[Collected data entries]

========

-- ==== Sys2Proof/Machine/Operands.lean ====
section
/-!
DEFINITION. The operand forms and the pure functions over them: bits and bytes, grid count and
addresses, the character encoder and RENDER, the raw string, the key decoder, the brightness clamp,
the mode selector, and the loop's strings. Nothing here reads or writes a State.
-/

namespace Sys2Proof.Machine

/-! ## Bits and bytes (R54) -/

/-- The bits of a byte in the order of the wire: bit 0 first (R54). -/
def byteBits (b : Byte) : List Bool :=
  [b.getLsbD 0, b.getLsbD 1, b.getLsbD 2, b.getLsbD 3,
   b.getLsbD 4, b.getLsbD 5, b.getLsbD 6, b.getLsbD 7]

/-- The number whose bits are given, bit 0 first. -/
def natOfBits : List Bool → Nat
  | [] => 0
  | b :: bs => b.toNat + 2 * natOfBits bs

/-- The byte whose bits are given, bit 0 first: the `i`-th becomes bit `i` (R54, R102). -/
def byteOfBits (bs : List Bool) : Byte := BitVec.ofNat 8 (natOfBits bs)

/-- The bit a sample counts as: 1 only if the sample is 1; 0 and undef give 0 (R72, R102, R202). -/
def sampleBit : Sample → Bool
  | .one => true
  | .zero => false
  | .undef => false

/-! ## Modes (R88, R127) -/

/-- The entry of a per-mode parameter (R7). -/
def perMode {α : Type} (t : PerMode α) : Mode → α
  | .m4x13 => t.m4x13
  | .m5x12 => t.m5x12
  | .m6x11 => t.m6x11
  | .m7x10 => t.m7x10

/-- N_GRIDS(mode) (R127, D2). -/
def nGrids : Mode → Nat
  | .m4x13 => 4
  | .m5x12 => 5
  | .m6x11 => 6
  | .m7x10 => 7

/-- The mode a selector byte names; none for 4..255 (R88). -/
def modeOfSel (sel : Byte) : Option Mode :=
  match sel with
  | 0#8 => some .m4x13
  | 1#8 => some .m5x12
  | 2#8 => some .m6x11
  | 3#8 => some .m7x10
  | _ => none

/-- The selector byte of a mode (R88). -/
def selOfMode : Mode → Byte
  | .m4x13 => 0
  | .m5x12 => 1
  | .m6x11 => 2
  | .m7x10 => 3

/-! ## Brightness (R177) -/

/-- Clamping to 0..15 at both ends (R177, C2, D14). -/
def clampBright (v : Int) : Fin 16 :=
  if v < 0 then 0
  else if 15 < v then 15
  else Fin.ofNat 16 v.toNat

/-- CMD_BRIGHT(b) (R7, R74). -/
def brightCommand (cfg : Params) (b : Fin 16) : Byte := cfg.cmdBright[b]

/-! ## Addresses (R52, R75) -/

/-- `(BASE(mode) + offset) mod 256` (R52, R75, D15). -/
def deviceAddr (cfg : Params) (m : Mode) (offset : Nat) : Byte :=
  perMode cfg.base m + BitVec.ofNat 8 offset

/-- The address of grid `i`: offset `2*i` (R52). -/
def gridAddr (cfg : Params) (m : Mode) (i : Nat) : Byte := deviceAddr cfg m (2 * i)

/-- The address of raw byte `j`: offset `j` (R52). -/
def rawAddr (cfg : Params) (m : Mode) (j : Nat) : Byte := deviceAddr cfg m j

/-! ## The character encoder (R120) -/

/-- The code of '.' (R8). -/
def dotChr : Chr := 0x2E#8

/-- SEG_DIGIT[d] as a byte: bit 7 clear (R28, D4). -/
def digitSeg (cfg : Params) (d : Fin 10) : Byte := (cfg.segDigit[d]).setWidth 8

/-- SEG_LETTER of the `l`-th letter as a byte: bit 7 clear (R28, D4). -/
def letterSeg (cfg : Params) (l : Fin 26) : Byte := (cfg.segLetter[l]).setWidth 8

/-- CHAR2SEG (R120): digits and letters through the tables, letters in either case, anything else blank. -/
def charToSeg (cfg : Params) (c : Chr) : Byte :=
  if h : 0x30 ≤ c.toNat ∧ c.toNat ≤ 0x39 then digitSeg cfg ⟨c.toNat - 0x30, by omega⟩
  else if h : 0x41 ≤ c.toNat ∧ c.toNat ≤ 0x5A then letterSeg cfg ⟨c.toNat - 0x41, by omega⟩
  else if h : 0x61 ≤ c.toNat ∧ c.toNat ≤ 0x7A then letterSeg cfg ⟨c.toNat - 0x61, by omega⟩
  else 0x00#8

/-! ## RENDER (R121) -/

/-- The grid bytes that the rest of a string fills when `n` grids are left (the loop of R121): a dot with
no character before it is skipped, a dot after a character sets bit 7 of that character's byte. -/
def renderCells (cfg : Params) : Nat → Str → List Byte
  | 0, _ => []
  | _ + 1, [] => []
  | _ + 1, [c] => if c = dotChr then [] else [charToSeg cfg c]
  | n + 1, c :: d :: rest =>
    if c = dotChr then renderCells cfg (n + 1) (d :: rest)
    else if d = dotChr then (charToSeg cfg c ||| 0x80#8) :: renderCells cfg n rest
    else charToSeg cfg c :: renderCells cfg n (d :: rest)

/-- Seven grid bytes from the bytes filled so far: the rest are blank (R121). -/
def gridOf (cells : List Byte) : Vector Byte 7 := Vector.ofFn fun i => cells.getD i.val 0x00#8

/-- RENDER(text) under a mode (R121). -/
def renderGrid (cfg : Params) (m : Mode) (text : Str) : Vector Byte 7 :=
  gridOf (renderCells cfg (nGrids m) text)

/-- Seven blank grids (R128). -/
def blankGrid : Vector Byte 7 := Vector.replicate 7 0x00#8

/-- Grid[i]; 0 beyond the array, where no rule reads (R23). -/
def gridByte (g : Vector Byte 7) (i : Nat) : Byte := if h : i < 7 then g[i] else 0x00#8

/-! ## The raw-register string (R77, R125) -/

/-- The value of a hex character, either case; none for any other character (R77, R125). -/
def hexVal (c : Chr) : Option Nat :=
  let n := c.toNat
  if 0x30 ≤ n ∧ n ≤ 0x39 then some (n - 0x30)
  else if 0x41 ≤ n ∧ n ≤ 0x46 then some (n - 0x41 + 10)
  else if 0x61 ≤ n ∧ n ≤ 0x66 then some (n - 0x61 + 10)
  else none

/-- The bytes of pairs of hex characters, high nibble first; none if a character is not hex or one is
left over (R56). -/
def hexPairs : Str → Option (List Byte)
  | [] => some []
  | [_] => none
  | hi :: lo :: rest =>
    match hexVal hi, hexVal lo, hexPairs rest with
    | some h, some l, some bs => some (BitVec.ofNat 8 (h * 16 + l) :: bs)
    | _, _, _ => none

/-- HEXBYTES (R125): 14 bytes, or none for the verdict malformed. -/
def hexBytes (s : Str) : Option (List Byte) := if s.length = 28 then hexPairs s else none

/-! ## Keys (R141) -/

/-- Whether a scan asserts the bit of a KEYMAP entry (R53). -/
def keyAsserted (k : List Byte) (e : KeyEntry) : Bool :=
  (k.getD e.byteIdx.val 0x00#8).getLsbD e.bitIdx.val

/-- DECODEKEY (R141): the first entry in table order whose bit is set. -/
def decodeKey (keymap : List KeyEntry) (k : List Byte) : Option Chr :=
  (keymap.find? (keyAsserted k)).map fun e => e.key

/-- PUSHKEY's effect on the queue (R142): appended, or dropped when the queue is full. -/
def pushQueue (cfg : Params) (c : Chr) (q : List Chr) : List Chr :=
  if q.length < cfg.queueCap.val then q ++ [c] else q

/-! ## The loop's strings (R86, R87) -/

/-- The character of a decimal digit (R86, R156). -/
def digitChr (d : Nat) : Chr := BitVec.ofNat 8 (0x30 + d)

/-- The two decimal digits of a number below 100 (R86, R159). -/
def twoDigits (x : Nat) : Str := [digitChr (x / 10), digitChr (x % 10)]

/-- "HH.MM.SS" (R86). -/
def timeString (t : ClockTime) : Str :=
  twoDigits t.hh.val ++ [dotChr] ++ twoDigits t.mm.val ++ [dotChr] ++ twoDigits t.ss.val

/-- The 12-character string of startup frame `k` <= 9: digit and dot, six times (R87, R156). -/
def frameString (k : Nat) : Str := (List.replicate 6 [digitChr k, dotChr]).flatten

end Sys2Proof.Machine
end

========

BRIEF - All that is wanted is the lines from the one containing "(R87, R156). -/" through the last line of the records, restated word for word.

SOLUTION -
/-- The 12-character string of startup frame `k` <= 9: digit and dot, six times (R87, R156). -/
def frameString (k : Nat) : Str := (List.replicate 6 [digitChr k, dotChr]).flatten

end Sys2Proof.Machine
end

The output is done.